Recorded information ▸
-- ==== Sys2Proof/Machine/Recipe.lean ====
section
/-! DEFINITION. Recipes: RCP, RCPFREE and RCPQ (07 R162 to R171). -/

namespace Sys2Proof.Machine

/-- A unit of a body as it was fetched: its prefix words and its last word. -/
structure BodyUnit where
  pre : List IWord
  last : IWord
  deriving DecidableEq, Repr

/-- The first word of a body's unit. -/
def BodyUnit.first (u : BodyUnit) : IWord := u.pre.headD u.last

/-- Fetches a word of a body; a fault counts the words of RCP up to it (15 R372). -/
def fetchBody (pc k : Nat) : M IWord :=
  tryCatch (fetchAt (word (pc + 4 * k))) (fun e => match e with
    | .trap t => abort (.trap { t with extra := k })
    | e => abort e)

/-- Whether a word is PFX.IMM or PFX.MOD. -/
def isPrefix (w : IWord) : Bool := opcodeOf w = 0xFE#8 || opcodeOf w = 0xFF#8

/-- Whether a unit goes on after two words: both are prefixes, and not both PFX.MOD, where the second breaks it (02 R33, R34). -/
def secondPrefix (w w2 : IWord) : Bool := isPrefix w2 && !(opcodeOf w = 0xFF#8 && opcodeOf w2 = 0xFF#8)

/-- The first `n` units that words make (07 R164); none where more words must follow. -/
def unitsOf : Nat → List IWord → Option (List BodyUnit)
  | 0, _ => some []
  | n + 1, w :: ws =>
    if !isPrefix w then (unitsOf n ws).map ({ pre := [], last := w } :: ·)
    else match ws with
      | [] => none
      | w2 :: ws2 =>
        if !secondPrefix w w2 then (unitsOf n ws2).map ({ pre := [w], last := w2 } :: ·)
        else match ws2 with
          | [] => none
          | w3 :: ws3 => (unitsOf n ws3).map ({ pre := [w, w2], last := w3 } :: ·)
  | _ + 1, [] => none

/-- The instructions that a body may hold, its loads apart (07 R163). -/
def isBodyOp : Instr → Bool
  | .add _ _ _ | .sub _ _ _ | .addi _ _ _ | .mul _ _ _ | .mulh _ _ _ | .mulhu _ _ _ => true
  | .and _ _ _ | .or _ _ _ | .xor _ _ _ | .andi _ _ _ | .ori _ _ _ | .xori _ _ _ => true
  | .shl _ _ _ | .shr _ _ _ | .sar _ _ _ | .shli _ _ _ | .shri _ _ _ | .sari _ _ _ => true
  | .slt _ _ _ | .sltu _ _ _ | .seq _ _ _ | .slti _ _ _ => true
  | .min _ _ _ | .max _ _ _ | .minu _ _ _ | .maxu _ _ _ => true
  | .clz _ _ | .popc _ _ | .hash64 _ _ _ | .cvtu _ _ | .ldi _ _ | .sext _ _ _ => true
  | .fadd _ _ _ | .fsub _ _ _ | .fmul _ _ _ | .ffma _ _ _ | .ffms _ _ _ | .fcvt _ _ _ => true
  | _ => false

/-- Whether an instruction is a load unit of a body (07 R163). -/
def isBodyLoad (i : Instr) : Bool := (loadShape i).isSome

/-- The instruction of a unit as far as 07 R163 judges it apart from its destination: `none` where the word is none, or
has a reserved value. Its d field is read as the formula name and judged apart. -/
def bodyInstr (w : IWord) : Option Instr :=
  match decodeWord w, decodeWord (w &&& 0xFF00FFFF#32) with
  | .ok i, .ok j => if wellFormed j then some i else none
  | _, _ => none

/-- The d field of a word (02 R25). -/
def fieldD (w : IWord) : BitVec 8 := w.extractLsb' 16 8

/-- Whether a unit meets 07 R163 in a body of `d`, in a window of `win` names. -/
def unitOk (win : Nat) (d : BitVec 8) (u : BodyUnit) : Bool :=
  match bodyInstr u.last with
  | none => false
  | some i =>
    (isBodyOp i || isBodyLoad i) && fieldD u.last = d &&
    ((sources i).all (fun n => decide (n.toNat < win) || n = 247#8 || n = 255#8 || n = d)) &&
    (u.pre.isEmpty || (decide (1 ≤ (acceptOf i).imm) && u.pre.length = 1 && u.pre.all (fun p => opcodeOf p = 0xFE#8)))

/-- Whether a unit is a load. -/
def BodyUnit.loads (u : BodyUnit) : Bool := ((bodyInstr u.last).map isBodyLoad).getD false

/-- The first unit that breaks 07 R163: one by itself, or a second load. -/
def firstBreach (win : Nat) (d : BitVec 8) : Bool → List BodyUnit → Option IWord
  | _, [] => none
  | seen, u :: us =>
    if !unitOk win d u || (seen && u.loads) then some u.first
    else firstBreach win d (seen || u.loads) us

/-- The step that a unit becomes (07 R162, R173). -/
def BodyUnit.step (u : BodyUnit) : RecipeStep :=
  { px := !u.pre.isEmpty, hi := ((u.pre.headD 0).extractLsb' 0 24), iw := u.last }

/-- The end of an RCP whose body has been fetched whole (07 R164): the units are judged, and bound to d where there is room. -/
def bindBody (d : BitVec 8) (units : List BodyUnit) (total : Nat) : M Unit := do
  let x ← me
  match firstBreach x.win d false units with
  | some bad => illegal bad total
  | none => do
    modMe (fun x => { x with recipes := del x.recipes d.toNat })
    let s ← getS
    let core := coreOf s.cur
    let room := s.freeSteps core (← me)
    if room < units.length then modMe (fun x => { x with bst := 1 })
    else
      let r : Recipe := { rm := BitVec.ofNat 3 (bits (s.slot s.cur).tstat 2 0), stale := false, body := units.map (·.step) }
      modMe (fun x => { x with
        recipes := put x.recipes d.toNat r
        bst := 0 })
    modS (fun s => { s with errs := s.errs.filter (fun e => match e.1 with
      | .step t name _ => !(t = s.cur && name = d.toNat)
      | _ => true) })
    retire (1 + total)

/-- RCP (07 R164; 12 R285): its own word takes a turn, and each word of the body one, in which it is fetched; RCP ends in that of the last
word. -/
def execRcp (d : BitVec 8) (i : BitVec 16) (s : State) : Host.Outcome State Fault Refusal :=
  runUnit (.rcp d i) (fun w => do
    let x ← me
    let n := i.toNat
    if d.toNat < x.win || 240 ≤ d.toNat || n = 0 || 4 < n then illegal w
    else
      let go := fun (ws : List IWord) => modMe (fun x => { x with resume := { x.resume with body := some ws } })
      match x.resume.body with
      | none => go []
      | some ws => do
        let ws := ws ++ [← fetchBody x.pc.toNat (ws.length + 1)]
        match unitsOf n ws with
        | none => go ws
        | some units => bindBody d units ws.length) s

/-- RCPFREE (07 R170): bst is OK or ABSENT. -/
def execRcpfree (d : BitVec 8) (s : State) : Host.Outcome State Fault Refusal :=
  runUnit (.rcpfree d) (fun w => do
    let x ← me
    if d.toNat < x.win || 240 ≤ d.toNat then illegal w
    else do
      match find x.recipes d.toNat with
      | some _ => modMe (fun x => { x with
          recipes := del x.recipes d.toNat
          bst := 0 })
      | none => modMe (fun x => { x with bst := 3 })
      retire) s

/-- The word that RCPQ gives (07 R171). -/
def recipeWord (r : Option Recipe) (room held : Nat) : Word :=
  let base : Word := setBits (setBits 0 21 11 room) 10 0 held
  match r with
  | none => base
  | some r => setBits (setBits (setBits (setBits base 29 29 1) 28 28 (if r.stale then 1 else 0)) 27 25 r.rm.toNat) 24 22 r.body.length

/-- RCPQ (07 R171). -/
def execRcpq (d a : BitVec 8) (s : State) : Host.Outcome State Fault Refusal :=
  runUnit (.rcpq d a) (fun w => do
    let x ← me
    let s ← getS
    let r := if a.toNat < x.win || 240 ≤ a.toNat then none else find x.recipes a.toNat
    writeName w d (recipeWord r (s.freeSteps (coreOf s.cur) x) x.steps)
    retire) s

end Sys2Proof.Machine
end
...
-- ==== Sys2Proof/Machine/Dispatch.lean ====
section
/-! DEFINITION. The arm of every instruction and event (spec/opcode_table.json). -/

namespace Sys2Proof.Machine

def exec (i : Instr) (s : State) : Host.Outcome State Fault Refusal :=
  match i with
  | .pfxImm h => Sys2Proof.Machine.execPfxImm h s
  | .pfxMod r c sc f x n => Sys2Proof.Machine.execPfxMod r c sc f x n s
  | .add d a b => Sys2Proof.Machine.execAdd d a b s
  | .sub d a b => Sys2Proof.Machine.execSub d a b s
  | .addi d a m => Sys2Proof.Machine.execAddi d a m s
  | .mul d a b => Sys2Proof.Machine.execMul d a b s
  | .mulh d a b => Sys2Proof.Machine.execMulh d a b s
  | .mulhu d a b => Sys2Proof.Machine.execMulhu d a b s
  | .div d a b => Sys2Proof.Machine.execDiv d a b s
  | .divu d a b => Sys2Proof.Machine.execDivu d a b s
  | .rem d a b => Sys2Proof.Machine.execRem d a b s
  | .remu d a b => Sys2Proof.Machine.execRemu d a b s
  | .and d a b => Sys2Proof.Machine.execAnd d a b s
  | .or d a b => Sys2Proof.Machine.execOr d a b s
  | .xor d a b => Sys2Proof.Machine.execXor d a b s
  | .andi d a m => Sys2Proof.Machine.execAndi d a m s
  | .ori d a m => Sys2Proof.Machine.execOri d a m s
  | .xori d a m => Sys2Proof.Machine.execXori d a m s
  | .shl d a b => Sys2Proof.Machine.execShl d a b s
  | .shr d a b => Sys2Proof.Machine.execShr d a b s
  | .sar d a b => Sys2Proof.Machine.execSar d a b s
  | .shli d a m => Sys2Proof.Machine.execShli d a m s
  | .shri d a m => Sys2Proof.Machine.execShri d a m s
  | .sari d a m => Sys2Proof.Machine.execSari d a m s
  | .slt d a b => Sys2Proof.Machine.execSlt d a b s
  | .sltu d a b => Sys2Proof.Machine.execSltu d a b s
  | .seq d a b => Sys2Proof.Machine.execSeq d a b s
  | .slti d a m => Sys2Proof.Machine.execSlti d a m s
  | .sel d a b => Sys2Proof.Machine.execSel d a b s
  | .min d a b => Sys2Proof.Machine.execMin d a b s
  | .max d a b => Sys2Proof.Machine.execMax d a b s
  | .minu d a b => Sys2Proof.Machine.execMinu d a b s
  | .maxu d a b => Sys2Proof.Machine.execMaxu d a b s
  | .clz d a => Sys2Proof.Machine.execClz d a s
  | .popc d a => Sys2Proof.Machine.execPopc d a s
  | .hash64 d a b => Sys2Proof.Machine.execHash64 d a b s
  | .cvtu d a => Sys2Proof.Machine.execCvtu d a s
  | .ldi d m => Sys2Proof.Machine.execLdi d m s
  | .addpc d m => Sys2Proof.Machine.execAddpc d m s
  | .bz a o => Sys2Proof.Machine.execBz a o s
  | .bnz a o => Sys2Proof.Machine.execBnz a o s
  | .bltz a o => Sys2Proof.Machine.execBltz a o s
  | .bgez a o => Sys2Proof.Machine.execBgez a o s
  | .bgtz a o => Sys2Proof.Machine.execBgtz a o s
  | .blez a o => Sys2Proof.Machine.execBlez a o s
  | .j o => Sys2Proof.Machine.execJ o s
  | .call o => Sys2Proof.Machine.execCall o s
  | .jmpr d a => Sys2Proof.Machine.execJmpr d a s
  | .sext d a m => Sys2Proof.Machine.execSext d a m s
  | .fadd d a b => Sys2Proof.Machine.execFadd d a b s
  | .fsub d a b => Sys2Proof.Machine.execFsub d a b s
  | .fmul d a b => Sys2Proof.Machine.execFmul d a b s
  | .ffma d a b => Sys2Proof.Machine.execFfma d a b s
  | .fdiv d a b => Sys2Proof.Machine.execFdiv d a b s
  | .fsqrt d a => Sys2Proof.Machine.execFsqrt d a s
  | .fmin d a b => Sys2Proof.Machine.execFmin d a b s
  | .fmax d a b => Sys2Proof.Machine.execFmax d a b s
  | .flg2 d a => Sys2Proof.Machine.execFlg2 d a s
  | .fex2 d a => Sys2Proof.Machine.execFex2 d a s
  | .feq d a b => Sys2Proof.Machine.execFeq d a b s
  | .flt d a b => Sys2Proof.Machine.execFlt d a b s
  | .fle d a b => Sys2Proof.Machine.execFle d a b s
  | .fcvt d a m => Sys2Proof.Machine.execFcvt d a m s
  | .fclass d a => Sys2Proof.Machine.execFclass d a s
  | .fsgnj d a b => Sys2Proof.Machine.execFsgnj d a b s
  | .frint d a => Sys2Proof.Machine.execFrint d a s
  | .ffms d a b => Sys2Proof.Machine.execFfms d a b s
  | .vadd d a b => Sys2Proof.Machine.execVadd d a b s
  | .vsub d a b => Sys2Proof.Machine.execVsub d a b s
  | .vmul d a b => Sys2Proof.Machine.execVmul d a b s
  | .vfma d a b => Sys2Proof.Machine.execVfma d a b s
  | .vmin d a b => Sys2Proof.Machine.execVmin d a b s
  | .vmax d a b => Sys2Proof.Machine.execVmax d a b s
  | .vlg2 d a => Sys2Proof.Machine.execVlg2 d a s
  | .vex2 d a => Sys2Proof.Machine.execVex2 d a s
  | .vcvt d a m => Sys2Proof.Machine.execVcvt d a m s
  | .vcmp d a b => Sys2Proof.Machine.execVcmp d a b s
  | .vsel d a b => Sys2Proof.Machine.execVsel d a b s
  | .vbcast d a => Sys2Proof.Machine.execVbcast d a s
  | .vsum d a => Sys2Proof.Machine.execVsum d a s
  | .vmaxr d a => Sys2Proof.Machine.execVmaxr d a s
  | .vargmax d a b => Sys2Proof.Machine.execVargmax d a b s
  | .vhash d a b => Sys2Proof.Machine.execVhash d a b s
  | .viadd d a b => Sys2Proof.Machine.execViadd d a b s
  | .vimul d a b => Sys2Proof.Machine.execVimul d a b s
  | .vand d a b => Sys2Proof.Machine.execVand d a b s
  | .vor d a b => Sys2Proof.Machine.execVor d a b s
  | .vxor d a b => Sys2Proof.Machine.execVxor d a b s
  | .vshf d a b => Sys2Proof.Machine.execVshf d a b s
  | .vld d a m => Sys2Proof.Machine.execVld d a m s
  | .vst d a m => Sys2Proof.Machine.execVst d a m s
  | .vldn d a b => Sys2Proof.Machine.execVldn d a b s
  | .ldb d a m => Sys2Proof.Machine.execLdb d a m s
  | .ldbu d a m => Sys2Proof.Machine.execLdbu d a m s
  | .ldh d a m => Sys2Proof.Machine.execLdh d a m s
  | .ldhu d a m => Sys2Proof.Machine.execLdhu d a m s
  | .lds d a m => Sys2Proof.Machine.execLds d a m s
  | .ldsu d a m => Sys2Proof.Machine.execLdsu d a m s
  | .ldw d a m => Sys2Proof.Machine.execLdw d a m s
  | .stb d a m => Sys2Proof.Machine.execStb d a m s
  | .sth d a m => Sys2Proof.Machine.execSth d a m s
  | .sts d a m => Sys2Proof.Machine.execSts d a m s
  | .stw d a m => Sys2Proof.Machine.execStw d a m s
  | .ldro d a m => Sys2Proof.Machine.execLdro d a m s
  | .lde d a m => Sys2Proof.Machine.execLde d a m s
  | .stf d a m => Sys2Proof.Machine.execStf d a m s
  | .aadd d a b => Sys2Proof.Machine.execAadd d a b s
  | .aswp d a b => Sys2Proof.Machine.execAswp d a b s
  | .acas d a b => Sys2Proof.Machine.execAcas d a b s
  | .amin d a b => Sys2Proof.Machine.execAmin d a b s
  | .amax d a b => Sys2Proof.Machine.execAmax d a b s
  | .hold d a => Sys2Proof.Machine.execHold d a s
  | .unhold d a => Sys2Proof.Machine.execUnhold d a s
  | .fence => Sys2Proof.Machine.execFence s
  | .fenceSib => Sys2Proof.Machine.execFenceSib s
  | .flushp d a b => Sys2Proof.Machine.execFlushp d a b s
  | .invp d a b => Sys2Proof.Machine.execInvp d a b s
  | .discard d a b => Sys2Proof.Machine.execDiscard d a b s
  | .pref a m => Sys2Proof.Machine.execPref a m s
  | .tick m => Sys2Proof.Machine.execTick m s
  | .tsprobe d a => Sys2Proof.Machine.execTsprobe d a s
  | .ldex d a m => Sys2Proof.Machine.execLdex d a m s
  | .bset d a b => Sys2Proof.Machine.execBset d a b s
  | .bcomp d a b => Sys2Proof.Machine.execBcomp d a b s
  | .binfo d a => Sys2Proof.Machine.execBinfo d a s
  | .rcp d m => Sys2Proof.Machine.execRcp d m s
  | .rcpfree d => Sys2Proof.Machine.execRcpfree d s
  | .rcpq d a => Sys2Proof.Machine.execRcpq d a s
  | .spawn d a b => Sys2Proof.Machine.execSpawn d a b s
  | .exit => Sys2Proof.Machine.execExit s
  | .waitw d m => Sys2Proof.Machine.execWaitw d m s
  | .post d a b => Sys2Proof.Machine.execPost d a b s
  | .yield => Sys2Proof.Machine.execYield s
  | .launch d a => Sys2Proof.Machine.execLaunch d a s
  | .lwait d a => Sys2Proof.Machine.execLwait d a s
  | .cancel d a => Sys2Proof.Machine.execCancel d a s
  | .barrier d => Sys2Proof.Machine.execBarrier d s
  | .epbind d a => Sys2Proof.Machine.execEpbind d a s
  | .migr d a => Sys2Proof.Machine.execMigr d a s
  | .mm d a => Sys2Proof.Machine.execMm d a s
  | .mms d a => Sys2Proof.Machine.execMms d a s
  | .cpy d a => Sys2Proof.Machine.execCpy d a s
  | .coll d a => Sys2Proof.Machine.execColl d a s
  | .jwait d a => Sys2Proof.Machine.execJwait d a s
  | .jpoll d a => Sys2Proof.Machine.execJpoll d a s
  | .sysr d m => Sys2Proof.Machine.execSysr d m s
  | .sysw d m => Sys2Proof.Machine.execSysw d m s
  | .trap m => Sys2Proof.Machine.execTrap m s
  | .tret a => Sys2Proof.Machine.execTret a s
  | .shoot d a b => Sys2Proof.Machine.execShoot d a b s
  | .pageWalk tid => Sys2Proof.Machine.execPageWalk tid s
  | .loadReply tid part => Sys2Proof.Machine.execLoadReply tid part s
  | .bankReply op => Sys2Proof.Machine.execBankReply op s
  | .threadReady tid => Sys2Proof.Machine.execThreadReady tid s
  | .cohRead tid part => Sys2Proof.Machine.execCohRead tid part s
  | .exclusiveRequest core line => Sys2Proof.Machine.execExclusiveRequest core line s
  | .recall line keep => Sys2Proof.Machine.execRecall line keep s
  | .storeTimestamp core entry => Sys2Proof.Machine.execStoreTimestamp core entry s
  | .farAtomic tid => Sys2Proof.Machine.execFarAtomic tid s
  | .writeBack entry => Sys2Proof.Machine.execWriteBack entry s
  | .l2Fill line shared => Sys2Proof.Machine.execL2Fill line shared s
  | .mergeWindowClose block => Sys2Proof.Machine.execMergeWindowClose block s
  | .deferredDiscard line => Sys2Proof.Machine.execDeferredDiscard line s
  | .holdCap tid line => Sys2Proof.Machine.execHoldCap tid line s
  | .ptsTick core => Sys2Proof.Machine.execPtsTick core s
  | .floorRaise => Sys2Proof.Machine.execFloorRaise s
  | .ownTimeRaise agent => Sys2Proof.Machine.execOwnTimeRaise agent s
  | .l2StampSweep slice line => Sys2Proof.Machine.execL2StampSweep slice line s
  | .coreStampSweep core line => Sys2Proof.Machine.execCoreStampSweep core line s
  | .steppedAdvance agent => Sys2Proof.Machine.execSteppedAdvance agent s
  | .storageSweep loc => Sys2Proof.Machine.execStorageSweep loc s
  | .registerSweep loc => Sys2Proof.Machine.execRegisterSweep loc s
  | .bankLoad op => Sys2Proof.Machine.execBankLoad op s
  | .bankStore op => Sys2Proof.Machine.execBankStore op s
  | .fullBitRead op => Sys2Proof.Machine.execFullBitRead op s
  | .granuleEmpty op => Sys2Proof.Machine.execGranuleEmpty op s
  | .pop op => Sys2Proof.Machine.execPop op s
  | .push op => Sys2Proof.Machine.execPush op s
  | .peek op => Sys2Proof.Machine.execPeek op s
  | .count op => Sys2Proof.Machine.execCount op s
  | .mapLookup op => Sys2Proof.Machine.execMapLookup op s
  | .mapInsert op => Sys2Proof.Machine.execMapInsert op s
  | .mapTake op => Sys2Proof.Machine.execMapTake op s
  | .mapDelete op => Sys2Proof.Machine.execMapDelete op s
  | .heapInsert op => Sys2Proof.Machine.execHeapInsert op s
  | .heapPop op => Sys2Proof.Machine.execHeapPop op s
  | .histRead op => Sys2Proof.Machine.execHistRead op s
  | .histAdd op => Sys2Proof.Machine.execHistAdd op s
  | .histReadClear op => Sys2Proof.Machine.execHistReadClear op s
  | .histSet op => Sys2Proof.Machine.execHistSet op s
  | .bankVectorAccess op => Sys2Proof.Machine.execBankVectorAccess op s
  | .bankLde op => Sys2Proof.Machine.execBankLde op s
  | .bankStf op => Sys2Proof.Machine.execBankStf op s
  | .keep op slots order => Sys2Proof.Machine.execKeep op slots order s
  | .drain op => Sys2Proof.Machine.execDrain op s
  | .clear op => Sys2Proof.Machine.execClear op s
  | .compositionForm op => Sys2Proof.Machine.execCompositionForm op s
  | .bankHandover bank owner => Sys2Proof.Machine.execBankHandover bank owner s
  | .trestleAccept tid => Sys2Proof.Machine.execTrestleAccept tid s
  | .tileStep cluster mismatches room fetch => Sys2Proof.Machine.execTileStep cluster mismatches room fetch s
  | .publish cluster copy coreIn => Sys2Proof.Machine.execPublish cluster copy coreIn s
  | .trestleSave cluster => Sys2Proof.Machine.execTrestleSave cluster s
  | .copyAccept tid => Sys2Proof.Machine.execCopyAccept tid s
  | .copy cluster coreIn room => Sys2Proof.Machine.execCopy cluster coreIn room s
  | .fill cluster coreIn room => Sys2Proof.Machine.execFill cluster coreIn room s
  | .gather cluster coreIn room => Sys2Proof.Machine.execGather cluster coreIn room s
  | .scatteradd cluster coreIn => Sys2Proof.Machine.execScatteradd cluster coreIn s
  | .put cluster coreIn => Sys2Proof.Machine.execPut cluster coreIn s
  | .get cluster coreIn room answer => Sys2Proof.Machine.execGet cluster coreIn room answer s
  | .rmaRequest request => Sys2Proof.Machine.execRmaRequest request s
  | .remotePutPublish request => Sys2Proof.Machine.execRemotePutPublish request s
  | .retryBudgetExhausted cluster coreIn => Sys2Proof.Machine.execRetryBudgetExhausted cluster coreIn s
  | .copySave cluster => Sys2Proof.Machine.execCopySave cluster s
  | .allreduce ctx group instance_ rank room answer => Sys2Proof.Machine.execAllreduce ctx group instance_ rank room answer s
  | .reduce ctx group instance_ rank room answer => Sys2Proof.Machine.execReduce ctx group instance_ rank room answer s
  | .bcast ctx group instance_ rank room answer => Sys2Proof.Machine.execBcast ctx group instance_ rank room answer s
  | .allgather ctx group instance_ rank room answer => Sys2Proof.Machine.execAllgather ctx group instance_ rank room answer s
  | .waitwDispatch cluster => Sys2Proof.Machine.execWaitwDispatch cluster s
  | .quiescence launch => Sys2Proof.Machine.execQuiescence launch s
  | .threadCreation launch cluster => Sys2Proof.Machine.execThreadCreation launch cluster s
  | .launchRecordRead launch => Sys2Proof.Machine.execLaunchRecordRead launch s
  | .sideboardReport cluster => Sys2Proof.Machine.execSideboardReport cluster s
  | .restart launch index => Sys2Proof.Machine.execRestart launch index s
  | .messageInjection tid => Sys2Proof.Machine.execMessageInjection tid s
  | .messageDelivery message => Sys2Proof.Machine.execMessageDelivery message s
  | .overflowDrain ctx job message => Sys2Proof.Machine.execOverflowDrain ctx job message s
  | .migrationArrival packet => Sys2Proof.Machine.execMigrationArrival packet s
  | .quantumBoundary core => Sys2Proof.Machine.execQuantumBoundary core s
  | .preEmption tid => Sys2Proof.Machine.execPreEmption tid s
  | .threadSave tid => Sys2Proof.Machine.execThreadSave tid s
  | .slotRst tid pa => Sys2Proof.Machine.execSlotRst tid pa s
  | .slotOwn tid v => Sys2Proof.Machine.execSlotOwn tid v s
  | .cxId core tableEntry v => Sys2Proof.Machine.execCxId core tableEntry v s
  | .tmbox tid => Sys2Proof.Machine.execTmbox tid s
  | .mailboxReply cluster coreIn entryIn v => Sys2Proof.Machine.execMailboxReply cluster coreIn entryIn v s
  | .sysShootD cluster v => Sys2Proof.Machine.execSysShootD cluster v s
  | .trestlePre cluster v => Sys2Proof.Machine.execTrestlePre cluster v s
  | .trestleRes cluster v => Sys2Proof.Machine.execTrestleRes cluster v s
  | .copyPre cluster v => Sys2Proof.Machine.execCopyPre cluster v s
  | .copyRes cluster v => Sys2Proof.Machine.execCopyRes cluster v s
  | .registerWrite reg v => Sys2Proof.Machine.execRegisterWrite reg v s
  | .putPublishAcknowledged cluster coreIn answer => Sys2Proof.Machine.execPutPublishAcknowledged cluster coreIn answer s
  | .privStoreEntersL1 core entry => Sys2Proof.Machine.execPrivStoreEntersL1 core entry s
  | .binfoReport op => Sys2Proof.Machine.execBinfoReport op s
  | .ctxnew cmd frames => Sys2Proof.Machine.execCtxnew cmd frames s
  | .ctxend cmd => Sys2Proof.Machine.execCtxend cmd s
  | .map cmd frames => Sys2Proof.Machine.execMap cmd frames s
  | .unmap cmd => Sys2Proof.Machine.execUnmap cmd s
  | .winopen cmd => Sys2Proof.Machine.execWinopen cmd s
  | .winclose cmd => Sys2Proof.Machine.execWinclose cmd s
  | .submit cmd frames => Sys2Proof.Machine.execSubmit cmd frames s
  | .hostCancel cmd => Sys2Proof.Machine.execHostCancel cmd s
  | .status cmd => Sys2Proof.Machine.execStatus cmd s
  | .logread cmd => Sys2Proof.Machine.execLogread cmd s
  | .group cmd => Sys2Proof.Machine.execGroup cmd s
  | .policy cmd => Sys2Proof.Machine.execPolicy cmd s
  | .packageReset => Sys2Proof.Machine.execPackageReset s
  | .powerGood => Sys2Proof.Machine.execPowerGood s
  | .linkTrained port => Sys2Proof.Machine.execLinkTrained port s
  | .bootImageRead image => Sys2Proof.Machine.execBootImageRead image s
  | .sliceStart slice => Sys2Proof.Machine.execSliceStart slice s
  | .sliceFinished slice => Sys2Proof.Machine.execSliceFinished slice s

Work instruction ▸
Look above for the line with "Sys2Proof.Machine.execShri d a m s" and the line with "Sys2Proof.Machine.execSeq d a b s", and reproduce exactly those two lines plus every line between, nothing more.

Response area ▸
  | .shri d a m => Sys2Proof.Machine.execShri d a m s
  | .sari d a m => Sys2Proof.Machine.execSari d a m s
  | .slt d a b => Sys2Proof.Machine.execSlt d a b s
  | .sltu d a b => Sys2Proof.Machine.execSltu d a b s
  | .seq d a b => Sys2Proof.Machine.execSeq d a b s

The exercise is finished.